(Excerpts from the Chapter 11 “North Arakan and the Refounding of the Old Town 1944-1945” of Robert Mole’s book titled “The Temple Bells are Calling” a personal record of the last years of British rule in Burma, 1944-1948.)
We travelled by road from Palasbari over the Khasi Hills, through the Assam capital of Shillong, and down again into the heat of the plains to Sylhet, where we boarded the train for Chittagong. We arrived the next day and spent the night in an army rest camp.
There was an office of the Civil Affairs supplies branch in Chittagong, which provided a truck to take us on to Bawli Bazaar, the headquarters of the Military Administration in North Arakanand some one hundred miles distant. We arrived in the late afternoon of the 30th April (1944).
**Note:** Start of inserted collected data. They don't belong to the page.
-- ==== Sys2Proof/WellFormed.lean ====
section
/-! DEFINITION. Which terms of `Instr` are commands of the block: the address of a register command is catalogued
(10_state.md R38, 30_encoding.md R98). -/

namespace Sys2Proof

/-- The command's address, where it has one, names a register (R38, R98). -/
def Instr.wf : Instr → Bool
  | .readRegister a => catalogued a
  | .writeRegister a => catalogued a
  | .readPayload | .writePayload | .flushTx | .flushRx | .nop => true

/-- A frame's bytes as R9 bounds them: at least one, at most `MAX_FRAME`. -/
abbrev frameWf (tx : List Byte) : Prop := 1 ≤ tx.length ∧ tx.length ≤ maxFrame

end Sys2Proof
end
The area which was at that time under British administration was a small portion of the extreme north of the Akyab District (official British title for the Arakan), consisting of little more than the two narrow and parallel valleys of the Pruma and Kalapanzin Rivers.
The Civil Affairs organization in North Arakan provided both territorial and formation CAOs (Civil Affairs Officers); there were no fewer than four divisions (British Indian Army) operating in the area, each with a CAO attached to it. Bawli Bazaar was a small village on the Pruma, which in peace time had been of absolutely no consequence.